Synopses & Reviews
Synopsis
So many organizations and individuals are obsessed with winning. But how do you win a game that never really ends? There is no such thing, for example, as "winning" business. Simon Sinek's Start With Why and Leaders Eat Last have helped millions of readers see the hidden rules that govern our behavior. Now The Infinite Game picks up where those books left off, challenging us to rethink our perspective on how organizations really work. This time Sinek explores a deceptively simple question: How do you stay ahead in a game with no end?
Games like basketball and chess are finite, with firm rules and clear endpoints. But business, for example, is infinite -- there's ultimately no such thing as "winning" because there's always a new set of challenges. Those who thrive in the long run are those who play by infinite rules.

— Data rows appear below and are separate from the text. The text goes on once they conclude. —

-- ==== Sys2Proof/Certificates/Slice0/Obligations.lean ====
section
/-! DEFINITION. The statements. Each docstring names the rule it formalises; a clause that is the model's choice names its entry. -/

open Sys2Proof Sys2Proof.Machine

/-- Reset: len 0, SEEKING, the configuration registers at their parameters, shipped gain STD (R20). -/
def Obligations.ResetLeavesTheTableValues : Prop :=
  State.reset.len = 0 ∧ State.reset.syncState = .seeking ∧ State.reset.syncState.code = 0 ∧
    State.reset.gainMode = Config.gainModeParam ∧ Config.gainModeParam = .std ∧ gainCode .std = 0 ∧
    State.reset.sinkPresent = Config.sinkPresentParam

/-- The state after reset meets the invariant and the decoder is idle (R19, R20, R10). -/
def Obligations.InvariantHoldsAtReset : Prop :=
  State.reset.Inv ∧ State.reset.DecoderIdle

/-- Every step keeps: len ≤ 22, exactly the cells below len live, buf[0] = 0x55 when len ≥ 1 (R19, R12, R13, R22). -/
def Obligations.StepKeepsInvariant : Prop :=
  ∀ s t : State, s.Inv → step s = .next t → t.Inv

/-- GAIN_MODE and SINK_PRESENT change only through RESET, which loads the configuration inputs (R96). -/
def Obligations.ConfigurationChangesByResetAlone : Prop :=
  ∀ s t : State, step s = .next t → t.gainMode ≠ s.gainMode ∨ t.sinkPresent ≠ s.sinkPresent →
    (∃ rest, s.host = .cmd 0b11 :: rest) ∧ t.gainMode = s.cfgGain ∧ t.sinkPresent = s.cfgSinks

/-- From the invariant every step with no reserved STEP code answers a next state (R91, R45, R19). -/
def Obligations.EveryStepFromInvariantCompletes : Prop :=
  ∀ s : State, s.Inv → (∀ l ∈ s.host.head?, l.legal = true) → completes (step s)

/-- No stream program makes the FSD fault or stop, and every state it reaches meets the invariant (R91, R19, R56). -/
def Obligations.HostDrivenRunsNeverStop : Prop :=
  ∀ (k : Nat) (s : State), s.Inv → s.HostDriven → ∃ t, runSteps k s = .next t ∧ t.Inv

/-- len ≥ 23 at the start of a step faults with UNREACHABLE_LEN: a byte step, every host command, FAULT, and DRAIN at its first byte (R5, R12, R45, R47, R91). -/
def Obligations.UnreachableLenFaults : Prop :=
  (∀ (len : Len) (byte : Byte) (s : State), exec (.fault len byte) s = .fault .unreachableLen) ∧
    (∀ (s : State) (rest : List Line) (byte : Byte) (bytes : List Byte), 23 ≤ s.len.toNat →
      s.host = .byteStep :: rest → s.src = byte :: bytes → step s = .fault .unreachableLen) ∧
    (∀ (s : State) (rest : List Line) (c : Cmd), 23 ≤ s.len.toNat → s.host = .cmd c :: rest →
      step s = .fault .unreachableLen) ∧
    (∀ (s : State) (byte : Byte) (bytes : List Byte), 23 ≤ s.len.toNat →
      s.src = byte :: bytes → exec .drain s = .fault .unreachableLen)

/-- A STEP code 10 to 15, which only a bench line can carry, is refused by its name (model's choice, entries 5 and 21), and no other code is (R45, R43). -/
def Obligations.ReservedStepCodesAreRefused : Prop :=
  (∀ c : StepCode, (∃ i, decode (.ustep c) = .ok i) ↔ c.toNat ≤ 9) ∧
    ∀ (s : State) (c : StepCode) (rest : List Line), s.host = .ustep c :: rest → 10 ≤ c.toNat →
      step s = .refused (.reservedStep c)

/-- RX_SKIP: selected by len 0 and a byte other than 0x55; changes nothing, emits nothing (R48). -/
def Obligations.RxSkipDiscardsTheByte : Prop :=
  (∀ byte : Byte, byte ≠ 0x55 → decode (.key (mkKey 0 byte)) = .ok (.rxSkip byte)) ∧
    ∀ (byte : Byte) (s : State), exec (.rxSkip byte) s = .next s

/-- RX_HEADER: selected by KEY 0x0055; buf[0] becomes 0x55, len becomes 1 (FILLING), nothing else changes (R49). -/
def Obligations.RxHeaderStartsAFrame : Prop :=
  decode (.key 0x0055) = .ok .rxHeader ∧
    ∀ s : State, ∃ t, exec .rxHeader s = .next t ∧ t.len = 1 ∧ t.syncState = .filling ∧
      Memory.read t.buf 0 = some 0x55 ∧ (∀ a, a ≠ 0 → Memory.read t.buf a = Memory.read s.buf a) ∧
      t = { s with len := t.len, buf := t.buf }

/-- RX_FILL: with len 1..21 any byte, 0x55 too, is stored at buf[len] and len goes up by 1; nothing else changes (R50). -/
def Obligations.RxFillAppendsAnyByte : Prop :=
  (∀ (len : Len) (byte : Byte), 1 ≤ len.toNat → len.toNat ≤ 21 →
      decode (.key (mkKey len byte)) = .ok (.rxFill len byte)) ∧
    ∀ (len : Len) (byte : Byte) (s : State), 1 ≤ s.len.toNat → s.len.toNat ≤ 21 →
      ∃ t, exec (.rxFill len byte) s = .next t ∧ t.len.toNat = s.len.toNat + 1 ∧
        t.syncState = .filling ∧ Memory.read t.buf s.len.toNat = some byte ∧
        (∀ a, a ≠ s.len.toNat → Memory.read t.buf a = Memory.read s.buf a) ∧
        t = { s with len := t.len, buf := t.buf }

/-- RX_COMPLETE: DECODE of the 23 bytes, its result event, then len 0 whatever the result; never InvalidFrame (R51, R14). -/
def Obligations.RxCompleteDecodesAndClears : Prop :=
  (∀ byte : Byte, decode (.key (mkKey 22 byte)) = .ok (.rxComplete byte)) ∧
    ∀ (byte : Byte) (s : State), s.Inv → s.len = 22 →
      ∃ t u r, exec (.rxComplete byte) s = .next t ∧
        exec .decode (s.handFrame (s.buf.map Prod.snd ++ [byte])) = .next u ∧
        u.dec.result = some r ∧ r ≠ .error .invalidFrame ∧ t.syncState = .seeking ∧
        (∀ a, Memory.read t.buf a = none) ∧
        t = { s with
          len := 0
          buf := []
          dec := Decoder.idle
          trace := u.trace ++ [.result r]
          choices := u.choices }

/-- DRAIN (CMD 01) with no byte available is a no-op (R52, R41). -/
def Obligations.DrainOfEmptySourceDoesNothing : Prop :=
  decode (.cmd 0b01) = .ok .drain ∧ ∀ s : State, s.src = [] → exec .drain s = .next s

/-- DRAIN completes from the invariant, consumes every counted byte, and leaves configuration and host lines alone (R52, R56, R32). -/
def Obligations.DrainConsumesEveryCountedByte : Prop :=
  ∀ s : State, s.Inv → ∃ t new, exec .drain s = .next t ∧ t.src = [] ∧ t.Inv ∧
    t.trace = s.trace ++ new ∧
    t = { s with
      len := t.len
      buf := t.buf
      src := t.src
      trace := t.trace
      dec := t.dec
      choices := t.choices }

/-- DRAIN equals as many KEY-selected byte steps of the machine as the source holds bytes (R52, R47, R40, R5). -/
def Obligations.DrainIsItsByteSteps : Prop :=
  ∀ s : State, exec .drain s =
    runSteps s.src.length
      { s with host := List.replicate s.src.length Line.byteStep ++ s.host }

/-- One DRAIN of s1 ++ s2 equals a DRAIN of s1 then a DRAIN of s2; junk before a frame changes nothing (R53). -/
def Obligations.DrainChunkingInvariance : Prop :=
  (∀ (s : State) (a b : List Byte), s.Inv →
      ∃ u, exec .drain { s with src := a } = .next u ∧
        exec .drain { u with src := b } = exec .drain { s with src := a ++ b }) ∧
    ∀ (s : State) (junk rest : List Byte), s.len = 0 → (∀ x ∈ junk, x ≠ 0x55) →
      exec .drain { s with src := junk ++ rest } = exec .drain { s with src := rest }

/-- After a header in SEEKING the next 22 bytes are its frame whatever they are, decoded once; the rest go on from SEEKING (R54, R50, R51). -/
def Obligations.AcceptedHeaderTakesTwentyTwoBytes : Prop :=
  ∀ (s : State) (p rest : List Byte), s.Inv → s.len = 0 → p.length = 22 →
    ∃ u r, exec .decode (s.handFrame (0x55 :: p)) = .next u ∧ u.dec.result = some r ∧
      exec .drain { s with src := 0x55 :: (p ++ rest) } =
        exec .drain { s with
          src := rest
          dec := Decoder.idle
          trace := u.trace ++ [.result r]
          choices := u.choices }

/-- Bytes that do not complete a frame are appended in order and held in FILLING; nothing is emitted (R99, R50, R52). -/
def Obligations.PartialFrameIsHeld : Prop :=
  ∀ (s : State) (bytes : List Byte), s.Inv → 1 ≤ s.len.toNat →
    s.len.toNat + bytes.length ≤ 22 →
    ∃ t, exec .drain { s with src := bytes } = .next t ∧
      t.len.toNat = s.len.toNat + bytes.length ∧ t.syncState = .filling ∧ t.Inv ∧
      t.buf.map Prod.snd = s.buf.map Prod.snd ++ bytes ∧
      t = { s with
        src := []
        len := t.len
        buf := t.buf }

/-- A DRAIN of n bytes from length len0 emits at most (len0 + n) / 23 result events and ends with len ≤ 22 (R56, R100). -/
def Obligations.CompletionsAreBounded : Prop :=
  ∀ s : State, s.Inv → ∃ t new, exec .drain s = .next t ∧ t.trace = s.trace ++ new ∧
    (resultsOf new).length ≤ (s.len.toNat + s.src.length) / 23 ∧ t.len.toNat ≤ 22

/-- No step of a stream program reports InvalidFrame, on the diagnostic port or in a result event (R81, R51). -/
def Obligations.IntegratedFsdNeverReportsInvalidFrame : Prop :=
  ∀ s t : State, s.Inv → s.HostDriven → step s = .next t →
    ∃ new, t.trace = s.trace ++ new ∧ Event.diag .invalidFrame ∉ new ∧
      Event.result (.error .invalidFrame) ∉ new

/-- A completed frame gives one result, last (DEDUCED, entry 15): OK after its present deliveries, or a mismatch after one diagnostic and no delivery (R44, R51, R29, R57, R83, R71). -/
def Obligations.CompletedFrameOutputs : Prop :=
  ∀ (byte : Byte) (s : State), s.Inv → s.len = 22 →
    let F := s.buf.map Prod.snd ++ [byte]
    let r := expectedReading s.gainMode s.pAltDiv F
    ∃ t ds, exec (.rxComplete byte) s = .next t ∧
      ((goodFrame F ∧ ds.Perm (presentDeliveries s.sinkPresent r.v r.i r.p r.pf) ∧
          t.trace = s.trace ++ ds ++ [.result (.ok r)] ∧ (Result.ok r).status = 0) ∨
        (¬ goodFrame F ∧
          t.trace = s.trace ++
            [.diag (.checksumMismatch (expectedChecksum F) byte),
              .result (.error (.checksumMismatch (expectedChecksum F) byte))] ∧
          (Result.error (.checksumMismatch (expectedChecksum F) byte)).status = 2))

/-- No step removes, changes or reorders an output: a step only appends (R29, R30). -/
def Obligations.OutputsOnlyGrow : Prop :=
  ∀ s t : State, step s = .next t → ∃ new, t.trace = s.trace ++ new

/-- On the lines of a stream program the decoder holds nothing between steps (R10, R23). -/
def Obligations.DecoderKeepsNothingBetweenSteps : Prop :=
  ∀ s t : State, s.HostDriven → s.DecoderIdle → step s = .next t → t.DecoderIdle

/-- No operation but DRAIN reads or changes the byte source, and none changes the host's lines (R28, R74, R75, R79, R93). -/
def Obligations.OnlyDrainReadsTheSource : Prop :=
  ∀ (i : Instr) (s t : State), i ≠ .drain → exec i s = .next t →
    t.src = s.src ∧ t.host = s.host ∧
      ∀ bytes : List Byte, exec i { s with src := bytes } = .next { t with src := bytes }

/-- CHECK_STRUCT (STEP 0): passes a 23-byte frame headed 0x55 unchanged, else raises InvalidFrame (its diagnostic emitted here: model's choice, entry 20) (R58, R57). -/
def Obligations.CheckStructTestsLengthThenHeader : Prop :=
  decode (.ustep 0) = .ok .checkStruct ∧
    ∀ s : State, (shapedFrame s.dec.frame → exec .checkStruct s = .next s) ∧
      (¬ shapedFrame s.dec.frame → exec .checkStruct s = .next { s with
        dec := { s.dec with result := some (.error .invalidFrame) }
        trace := s.trace ++ [.diag .invalidFrame] })

/-- CHECKSUM (STEP 1): calc = ~(88 + F[0..21]) mod 256; F[22] = calc passes, else ChecksumMismatch(calc, F[22]) (its diagnostic emitted here: entry 20) (R59, R57). -/
def Obligations.ChecksumComparesTheComplementedSum : Prop :=
  decode (.ustep 1) = .ok .checksum ∧
    ∀ (s : State) (rx : Byte), s.dec.frame.length = 23 → s.dec.frame[22]? = some rx →
      (rx = expectedChecksum s.dec.frame →
        exec .checksum s = .next { s with dec := { s.dec with ckCalc := rx } }) ∧
      (rx ≠ expectedChecksum s.dec.frame →
        exec .checksum s = .next { s with
          dec := { s.dec with
            ckCalc := expectedChecksum s.dec.frame
            result := some (.error (.checksumMismatch (expectedChecksum s.dec.frame) rx)) }
          trace := s.trace ++
            [.diag (.checksumMismatch (expectedChecksum s.dec.frame) rx)] })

They do things that enable them to out-maneuver, out-innovate, and outlast their competitors.
Trying to play an infinite game with a finite mindset can be catastrophic. During the Vietnam War, for instance, America won nearly every battle and killed many more enemy troops but still lost the war. The metrics by which they kept score ultimately didn't matter. The North Vietnamese were willing to endure any hardship for as long as it took to force the Americans to give up. The North Vietnamese played the Infinite Game.
Through a wide range of examples, Sinek explores how infinite players in any field can exhaust their competitors, stay ahead for the long run, and create strong organizations, built to weather nearly any storm. Great leaders instinctively play the infinite game rather than chase short-term gains. Now the rest of us can understand how they do it.
Synopsis
From the New York Times bestselling author of Start With Why and Leaders Eat Last, a bold framework for leadership in today's ever-changing world. How do we win a game that has no end? Finite games, like football or chess, have known players, fixed rules and a clear endpoint. The winners and losers are easily identified. Infinite games, games with no finish line, like business or politics, or life itself, have players who come and go. The rules of an infinite game are changeable while infinite games have no defined endpoint. There are no winners or losers--only ahead and behind.
The question is, how do we play to succeed in the game we're in?
In this revelatory book, Simon Sinek offers a framework for leading with an infinite mindset. On one hand, none of us can resist the fleeting thrills of a promotion earned or a tournament won, yet these rewards fade quickly. In pursuit of a Just Cause, we will commit to a vision of a future world so appealing that we will build it week after week, month after month, year after year. Although we do not know the exact form this world will take, working toward it gives our work and our life meaning.
Leaders who embrace an infinite mindset build stronger, more innovative, more inspiring organizations. Ultimately, they are the ones who lead us into the future.